The mechanisms of muscle injury in rhabdomyolysis are likely diverse, but two general themes are common. Sudden, widespread muscle injury due to trauma, toxins, venoms, or drugs (especially intravenous drugs) suggests that these agents cause direct muscle membrane injury. Muscle necrosis may follow due to increased cellular levels of sodium and calcium.
Another common theme is a low level of cellular energy availability relative to demand, as in muscle ischemia, carbon monoxide poisoning, exhaustive exercise, or muscle energy defects. Illustrative are metabolic myopathies in which a superimposed stress (usually exercise) exposes a weak link in energy production and results in an acute energy crisis. However, the precise mechanism by which impaired muscle energy availability produces muscle cellular injury is unknown. One hypothesis is that ATP is depleted to critical levels. Some data suggest that ATP produced via substrate-level phosphorylation in glycolysis preferentially supports or regulates sarcolemmal function (36; 72). This could account for the propensity of muscle glycolytic defects to produce recurrent exertional rhabdomyolysis. Alternatively, muscle injury could be mediated by hydrolysis products of ATP. A small decline in ATP is associated with a much greater relative increase in the concentration of ADP, inorganic phosphate (Pi), and related metabolites (eg, [H+]). Physiologic studies suggest that high levels of these metabolites may impair muscle function by inhibiting enzymes (ATPases) that couple ion transport to ATP hydrolysis, leading to premature muscle fatigue and cramping.
A decrease of Na+, K+ - ATPase activity reduces the transmembrane electric voltage and promotes cellular accumulation of sodium ions. The resulting diminution of the sodium gradient reduces 2Na+: Ca++ exchange, promoting accumulation of Ca++ in the cytosol that, in turn, can activate hydroxylases, nucleases, phospholipases, and neutral proteases. Activation of these enzymes has been related to sarcolemmal injury and other organelle damage, including the mitochondria, leading to further ATP depletion and production of free radicals (47; 72).

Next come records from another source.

/-- R75, R168, R276: every step keeps: right before any read of the pressure registers stands a successful
read of the temperature registers. -/
def Obligations.StepKeepsPairingInv : Prop :=
  ∀ s s' : State, PairingInv s → step s = .next s' → PairingInv s'

/-- R22, R75, R173: every step keeps: a constructed BMP280 driver has in the trace, since the last reset,
the calibration read, the 2 ms delay and the two writes in order, all successful, with the
configuration still in force, and holds the coefficients of the block that was read. -/
def Obligations.StepKeepsEvidenceInv : Prop :=
  ∀ s s' : State, EvidenceInv s → step s = .next s' → EvidenceInv s'

/-- R22, R262, R270: only three things change the coefficients: BMP_INIT's step s0 with a block received,
a BMP_INIT that fails, and reset. -/
def Obligations.CoefficientsChangeOnlyInInit : Prop :=
  ∀ s s' : State, step s = .next s' → s'.x ≠ s.x →
    resetNext s ∨
    (s.at .bmpInit 0 ∧ s.bmpReady = false ∧ ∃ k rest, s.answers = .ok k :: rest ∧ k.length = 24 ∧
      s'.x = calParse k) ∨
    (s.seq.op = 0x4#4 ∧ s.bmpReady = false ∧ s'.err = true ∧ s'.seq = Seq.idle)

/-- R35 to R39, R249: the result registers change only in a step that ends a command without an exception
(or by reset): a command that ends with `ERR = 1`, or is still running, leaves them as they were. -/
def Obligations.ResultsChangeOnlyOnSuccess : Prop :=
  ∀ s s' : State, RegInv s → step s = .next s' → ¬ resetNext s → resultsOf s' ≠ resultsOf s →
    s.busy = true ∧ s'.busy = false ∧ s'.done = true ∧ s'.err = false

/-- R27: what changes the flags: BUSY is set only by an accepted write of CMD, ERR only together with DONE
and the end of BUSY, DONE only by the end of a command (or an illegal command word), the ready flags only
by the last steps of BH_INIT and BMP_INIT; BUSY is cleared only by `done`, `raise` and reset, DONE and ERR
only by an accepted write of CMD and reset, the ready flags by reset only. -/
def Obligations.FlagsChangeOnlyAsListed : Prop :=
  ∀ s s' : State, step s = .next s' →
    (s.busy = false → s'.busy = true → ∃ w rest, s.host = .write 0x00 w :: rest ∧ decodeCmd w ≠ none) ∧
    (s.err = false → s'.err = true → s'.busy = false ∧ s'.done = true ∧ errCode s'.errInfo ≠ 0#3) ∧
    (s.bhReady = false → s'.bhReady = true → s.at .bhInit 2) ∧
    (s.bmpReady = false → s'.bmpReady = true → s.at .bmpInit 4) ∧
    (s.done = false → s'.done = true → s'.busy = false ∧ s'.seq = Seq.idle ∧
      (s.seq ≠ Seq.idle ∨ ∃ w rest, s.host = .write 0x00 w :: rest ∧ decodeCmd w = none)) ∧
    (s.busy = true → s'.busy = false → resetNext s ∨ (s'.done = true ∧ s'.seq = Seq.idle)) ∧
    (s.done = true → s'.done = false →
      resetNext s ∨ ∃ w rest, s.host = .write 0x00 w :: rest ∧ s.busy = false) ∧
    (s.err = true → s'.err = false →
      resetNext s ∨ ∃ w rest, s.host = .write 0x00 w :: rest ∧ s.busy = false) ∧
    (s.bhReady = true → s'.bhReady = false → resetNext s) ∧
    (s.bmpReady = true → s'.bmpReady = false → resetNext s)

/-- R44, R69, R257: no step changes the parameters, and while SEQ is IDLE nothing is sent: the trace stays
as it is but for the mark of a reset. -/
def Obligations.IdleIsSilent : Prop :=
  ∀ s s' : State, step s = .next s' →
    s'.params = s.params ∧
    (s.seq = Seq.idle →
      (s'.trace = s.trace ∧ s'.inflight = s.inflight) ∨
      (s'.trace = .reset s.inflight :: s.trace ∧ s'.inflight = none))
end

Renal failure is more likely to occur in the presence of volume depletion, fever, metabolic acidosis, and the excretion of concentrated, acid urine (12). There appears to be a direct relationship between myoglobin concentration in the urine and the propensity to develop acute renal failure (24).
There are three mechanisms believed to cause renal failure:
(1) Renal vasoconstriction that results from reduced renal blood flow due to decreased extracellular fluid causing activation of the renin angiotensin aldosterone system. In addition, myoglobin appears to form complexes with nitric oxide, which exaggerates vasoconstriction of renal vasculature.

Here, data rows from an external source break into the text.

/-- Settles O52: SEQ is legal, so a step is a command's meaning, and the invariant leaves it neither of
the faults. -/
theorem regInvExcludesFaults : Obligations.RegInvExcludesFaults := by
  intro s hs
  have moved {u : State} (hu : turn s = .scse u) : RegInv u ∧ u.answers = s.answers := by
    obtain ⟨l, rfl⟩ := turn_scse hu
    exact ⟨hs, rfl⟩
  rcases step_cases s with ⟨t, -, h⟩ | ⟨t, -, -, h⟩ | ⟨u, i, hu, hf, h⟩ | ⟨u, hu, hf, -⟩
  · rw [h]
    exact ⟨nofun, nofun⟩
  · rw [h]
    exact ⟨nofun, nofun⟩
  · obtain ⟨hinv, hans⟩ := moved hu
    rw [h]
    refine ⟨exec_ne_fault hinv hf, fun r hr => ?_⟩
    obtain ⟨hr', t, bs, rest, ht, ha, hl⟩ := exec_refused hf hr
    exact ⟨hr', t, u, bs, rest, hu, ht, hans ▸ ha, hl⟩
  · exact absurd hf (fetch_ne_illegal (moved hu).1.1)

/-- Settles O48: a hung step repeats itself; the step into the hang and the reset after it are two known
steps. -/
theorem unansweredTransactionHangs : Obligations.UnansweredTransactionHangs := by
  refine ⟨fun s t n hh hu ht => run_hangs hh hu ht n, fun s t later rest hh ha ht => ?_⟩
  obtain ⟨i, hf⟩ := fetch_of_stepTxn (s := { s with host := .rst :: rest }) ht
  have hfirst : step s = .next { s with host := .rst :: rest, inflight := some t } := by
    have hturn : turn s = .scse { s with host := .rst :: rest } := by simp [turn, hh]
    simp only [step, hturn, hf]
    exact exec_hangs hf ht (.inr ⟨later, ha⟩)
  refine ⟨applyReset { s with host := rest, inflight := some t }, ?_, rfl, rfl, rfl, ?_, rfl, rfl⟩
  · rw [run_of_step hfirst]
    exact run_of_step (n := 0) rfl
  · change answersAfterCut (some t) s.answers = later
    rw [ha, answersAfterCut_never]

/-- Settles O49: one step by the Delay's two cases, its end by the ticks and milliseconds still to come. -/
theorem delayIsALowerBoundAndEnds : Obligations.DelayIsALowerBoundAndEnds := by
  intro s n hh hl
  refine ⟨fun hon => (step_delay hh hl).trans (delayStep_on hon), ?_⟩
  obtain ⟨m, hm, hrun⟩ := run_delay_ends (s.ticks.length + n) s hh hl (by omega)
  exact ⟨m, hm, hrun⟩

end Sys2Proof.Proofs
end

section
/-! PROOFS. The flags, ERRINFO and the results through a step (10_state R27; 60_exceptions R248, R249). -/

namespace Sys2Proof.Machine

/-- BUSY, DONE and ERR stay as they were. -/
structure FlagsSame (s t : State) : Prop where
  busy : t.busy = s.busy
  done : t.done = s.done
  err : t.err = s.err

/-- A step ends the command in SEQ, or takes an illegal command word: BUSY and DONE as R10, R242 and R248
say, and ERR only with a code. -/
structure FlagsEnded (s t : State) : Prop where
  busy : t.busy = false
  done : t.done = true
  seq : t.seq = Seq.idle
  err : t.err = s.err ∨ t.err = true ∧ errCode t.errInfo ≠ 0#3

/-- What a step does to BUSY, DONE and ERR: nothing; the acceptance of a command; an illegal command word;
a reset; or the end of a command (R27). -/
theorem step_flags {s t : State} (h : step s = .next t) :
    FlagsSame s t ∨
    (∃ w rest, s.host = .write 0x00 w :: rest ∧ s.busy = false ∧ decodeCmd w ≠ none ∧ t.busy = true ∧
      t.done = false ∧ t.err = false) ∨
    (∃ w rest, s.host = .write 0x00 w :: rest ∧ s.busy = false ∧ decodeCmd w = none ∧ FlagsEnded s t) ∨
    (resetNext s ∧ t.busy = false ∧ t.done = false ∧ t.err = false) ∨
    (s.seq ≠ Seq.idle ∧ FlagsEnded s t) := by
  rcases step_effect h with he | ⟨l, hne, -, he⟩
  · cases he
    case keep | bhCfg | bmpCfg | read => exact .inl ⟨rfl, rfl, rfl⟩
    case command w i l hh hb hd =>
      exact .inr (.inl ⟨w, l, hh, hb, by simp [hd], rfl, rfl, rfl⟩)
    case illegal w l hh hb hd =>
      exact .inr (.inr (.inl ⟨w, l, hh, hb, hd, rfl, rfl, rfl, .inr ⟨rfl, by simp [Exc.code]⟩⟩))
    case reset l hh => exact .inr (.inr (.inr (.inl ⟨⟨l, hh⟩, rfl, rfl, rfl⟩)))
  · rcases he.outcome with hg | hc | ⟨e, hr, -⟩
    · exact .inl ⟨hg.busy, hg.done, hg.err⟩
    · exact .inr (.inr (.inr (.inr ⟨hne, hc.busy, hc.done, hc.seq, .inl hc.err⟩)))
    · refine .inr (.inr (.inr (.inr ⟨hne, hr.busy, hr.done, hr.seq, .inr ⟨hr.err, ?_⟩⟩)))
      rw [hr.errInfo, errCode_errInfoWord]
      exact (code_ne e).1

/-- A flag is not both clear and set. -/
theorem absurd_flag {b : Bool} {P : Prop} (h0 : b = false) (h1 : b = true) : P :=
  absurd (h0.symm.trans h1) (by decide)

theorem step_sets_busy {s t : State} (h : step s = .next t) (h0 : s.busy = false) (h1 : t.busy = true) :
    ∃ w rest, s.host = .write 0x00 w :: rest ∧ decodeCmd w ≠ none := by
  rcases step_flags h with hsame | ⟨w, rest, hh, -, hd, -⟩ | ⟨_, _, -, -, -, hend⟩ | ⟨-, hb, -⟩ | ⟨-, hend⟩
  · exact absurd_flag (hsame.busy.trans h0) h1
  · exact ⟨w, rest, hh, hd⟩
  · exact absurd_flag hend.busy h1
  · exact absurd_flag hb h1
  · exact absurd_flag hend.busy h1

(2) Formation of intratubular casts as myoglobin interacts with Tamm-Horsfall protein, which can be potentiated further by decreased renal blood flow and acidic environment.

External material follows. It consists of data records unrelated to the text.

-- ==== Sys2Proof/Machine/PowerState.lean ====
section
/-!
DEFINITION. What the clocks, Constantan time, the power feeds and the Bimetal model hold (10_clocks_power_and_heat.md).
-/
namespace Sys2Proof.Machine
open Sys2Proof

/-- A change of ladder point announced and not yet made (R361). -/
structure PointChange where
  point : Nat
  epoch : Nat
  /-- The check at E − 2 µs has passed. -/
  checked : Bool
  /-- The feed ceiling and that of the conservative mode as they stood at A, and whether an evaluation has since found one lower. -/
  ceilings : List Nat
  fell : Bool
  deriving DecidableEq, Repr

/-- The clock ladder and its governor (R360, R361). -/
structure Ladder where
  point : Nat
  change : Option PointChange
  /-- E of the last completed change, and the point before it. -/
  lastEpoch : Nat
  before : Nat
  /-- VCORE set point commanded over AVSBus, in mV. -/
  setMv : Nat
  target : Nat
  limiter : Nat
  /-- The limit a throttle request set: its point, the last request, and when it last rose (R360). -/
  stretch : Option (Nat × Nat × Nat)
  /-- Since when every limit has allowed a higher point. -/
  upSince : Option Nat
  /-- Core current, core power and auxiliary power of the last evaluation. -/
  seen : Nat × Nat × Nat
  /-- The job's CLOCK_POINT while it is STARTING or RUNNING. -/
  jobPoint : Option Nat
  /-- Rows to which a stretch request arrives in the next core cycle, by tower, as a mask (R351). -/
  asked : Tab Nat
  /-- Stretched cycles of the present window, by tower x 16 + row (R352). -/
  stretched : Tab Nat
  /-- The skew trims of the crossings between regions, tower x 15 + lower row: set at stage S3 (R349). -/
  skews : List Int
  /-- When the wake of a row (17 x tower + row) or of a die (17 x tower + 16) began (R362). -/
  waking : Tab (Option Nat)
  deriving DecidableEq, Repr

def Ladder.reset : Ladder :=
  { point := 15, change := none, lastEpoch := 0, before := 15, setMv := 800, target := 15, limiter := 0, stretch := none, upSince := none, seen := (0, 0, 0)
    jobPoint := none, asked := [], stretched := [], skews := [], waking := [] }

/-- States of a VCORE feed (R386). -/
inductive FeedMode where
  | active | failed | trial | latched | off
  deriving DecidableEq, Repr

def FeedMode.code : FeedMode → Nat
  | .active => 0 | .failed => 1 | .trial => 2 | .latched => 3 | .off => 4

/-- One VCORE feed and its regulator (R365, R366, R425, R426, R530). -/
structure Feed where
  st : FeedMode
  mv : Nat
  amps : Nat
  /-- Since when its voltage, and its share, have been out of bounds. -/
  voltSince : Option Nat
  shareSince : Option Nat
  /-- Its regulator reports a fault; transactions in a row without an answer. -/
  fault : Bool
  silent : Nat
  /-- VCORE_EN fell at this time. -/
  offAt : Nat
  /-- VCORE_EN rose at a start and the feed is not yet ACTIVE (R436, R532). -/
  enabledAt : Option Nat
  /-- FAILED, with no fault reported and its input good, since. -/
  clearSince : Option Nat
  /-- TRIAL, within R365, since. -/
  trialSince : Option Nat
  /-- When it became ACTIVE from TRIAL. -/
  readmitted : Option Nat
  fails : Nat
  cause : Nat
  deriving DecidableEq, Repr

def Feed.off : Feed :=
  { st := .off, mv := 0, amps := 0, voltSince := none, shareSince := none, fault := false, silent := 0, offAt := 0,
    enabledAt := none, clearSince := none, trialSince := none, readmitted := none, fails := 0, cause := 0 }

/-- One VAUX feed (R367, R531). -/
structure Vaux where
  failed : Bool
  connected : Bool
  mv : Nat
  /-- When the input of a failed feed was last seen out of range. -/
  failedAt : Nat
  deriving DecidableEq, Repr

/-- Both at 12 V. -/
def Vaux.good : Vaux := { failed := false, connected := true, mv := 12000, failedAt := 0 }

/-- The Bimetal model, the diodes, throttle and shutdown (R370 to R376). Temperatures are in 1/16 °C. -/
structure Thermal where
  /-- Modelled temperatures by node. -/
  temps : Tab Int
  /-- Reference diodes by die x 4 + i; none before the first sample. -/
  diodes : Tab (Option Int)
  /-- Largest error of each die at the last comparison. -/
  errMax : Tab Nat
  /-- Moves of each die's conduction coefficient, by 2 % up and by 2 % down (R373). -/
  coefUp : Tab Nat
  coefDown : Tab Nat
  conservative : Bool
  /-- Since when the error of every die has stayed at or below 4 °C. -/
  smallSince : Option Nat
  fast : Bool
  steps : Nat
  rose : Option Nat
  changed : Option Nat
  shutdown : Bool
  /-- The last write of THM_CTRL.INLET. -/
  inletAt : Option Nat
  /-- The MRAM write windows of C0 and C1 (R377). -/
  window0 : Bool
  window1 : Bool
  deriving DecidableEq, Repr

/-- Right after a start: nothing evaluated yet. -/
def Thermal.reset : Thermal :=
  { temps := [], diodes := [], errMax := [], coefUp := [], coefDown := [], conservative := false, smallSince := none, fast := false,
    steps := 0, rose := none, changed := none, shutdown := false, inletAt := none, window0 := true, window1 := true }

/-- A node's modelled temperature; 20 °C before the first evaluation. -/
def Thermal.temp (t : Thermal) (node : Nat) : Int := t.temps.get 320 node

/-- The latest time flit received on a fibre pair (R356). -/
structure HeardTime where
  locked : Bool
  stratum : Nat
  /-- T_TX of the flit and the time of its arrival here. -/
  sent : Nat
  arrived : Nat
  deriving DecidableEq, Repr

/-- The module's part in its domain's time (R355 to R359). -/
structure TimeSync where
  heard : Tab (Option HeardTime)
  /-- Consecutive measurements within 4 ns, and whether a follower is locked. -/
  good : Nat
  locked : Bool
  lastMeasure : Option Nat
  source : Nat
  stratum : Nat
  theta : Int
  /-- Present rate correction in ppm, toward θ = 0. -/
  steer : Int
  /-- What the correction has gathered towards one advance of the count more or less, in millionths. -/
  slip : Int
  /-- Stage S2 has ended: a solitary or master module is locked. -/
  s2Done : Bool
  /-- Endpoints that receive λ24, by plane: plane x 24 + endpoint lost (R354). -/
  lost24 : Tab Bool
  /-- Since when an endpoint receives λ24 on no plane. -/
  blind : Tab (Option Nat)
  /-- The time flit each fibre pair sent last. -/
  sent : Tab (Option TimeFlit)
  /-- The lane that carried it, + 1. -/
  sentOn : Tab Nat
  /-- The flight delay of each plane to each endpoint, plane x 24 + endpoint, that corrects the copies of the count: measured at stage S2 (R354). -/
  delays : List Nat
  /-- A step of the count skips the dump boundary that follows (R513). -/
  skipDump : Bool
  deriving DecidableEq, Repr

def TimeSync.reset : TimeSync :=
  { heard := [], good := 0, locked := false, lastMeasure := none, source := 31, stratum := 15, theta := 0, steer := 0, slip := 0, s2Done := false,
    lost24 := [], blind := [], sent := [], sentOn := [], delays := [], skipDump := false }

/-- What an MRAM write writes: a register field, a ring's tuning table, the spares of a bond group, a die's coefficient, the saved
state record, Babbitt's record of its progress (R23, R276, R332, R373, R438, R523). -/
inductive MramItem where
  | field (off hi lo : Nat)
  | ring (key : Nat)
  /-- The commissioning value of a line (R274). -/
  | commission (key : Nat)
  | spares (tower group : Nat)
  | coefficient (die : Nat)
  | saved
  | progress
  deriving DecidableEq, Repr

/-- An MRAM write that waits for its chiplet's window, with what is still stored (R378). -/
structure MramEntry where
  item : MramItem
  stored : List Nat
  deriving DecidableEq, Repr

/-- Power, clocks and heat. -/
structure Power where
  ladder : Ladder
  feedA : Feed
  feedB : Feed
  vauxA : Vaux
  vauxB : Vaux
  thermal : Thermal
  time : TimeSync
  /-- Queued MRAM writes, oldest first. -/
  queue : List MramEntry
  /-- VAUX is good: Pewter runs. -/
  on : Bool
  /-- When REFCLK was lost; it has been present since VAUX good (R539, R540). -/
  refLost : Option Nat
  refSeen : Bool
  deriving DecidableEq, Repr

def Power.reset : Power :=
  { ladder := Ladder.reset, feedA := Feed.off, feedB := Feed.off, vauxA := Vaux.good, vauxB := Vaux.good, thermal := Thermal.reset,
    time := TimeSync.reset, queue := [], on := true, refLost := none, refSeen := true }

end Sys2Proof.Machine
end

(3) Direct toxicity of myoglobin to kidney tubular cells as heme oxygenase-1 in proximal tubular cells degrades myoglobin and releases free iron. Reactive oxygen species are then made from redox cycling between ferric (Fe 3+) and ferryl (Fe4) myoglobin, which has negative effects on the tubular cells and surrounding organelles. This myoglobin-induced lipid peroxidation is prevented in alkaline conditions because Fe4 is stabilized in this pH, decreasing the reactivity of myoglobin to lipids and lipid hydroperoxides.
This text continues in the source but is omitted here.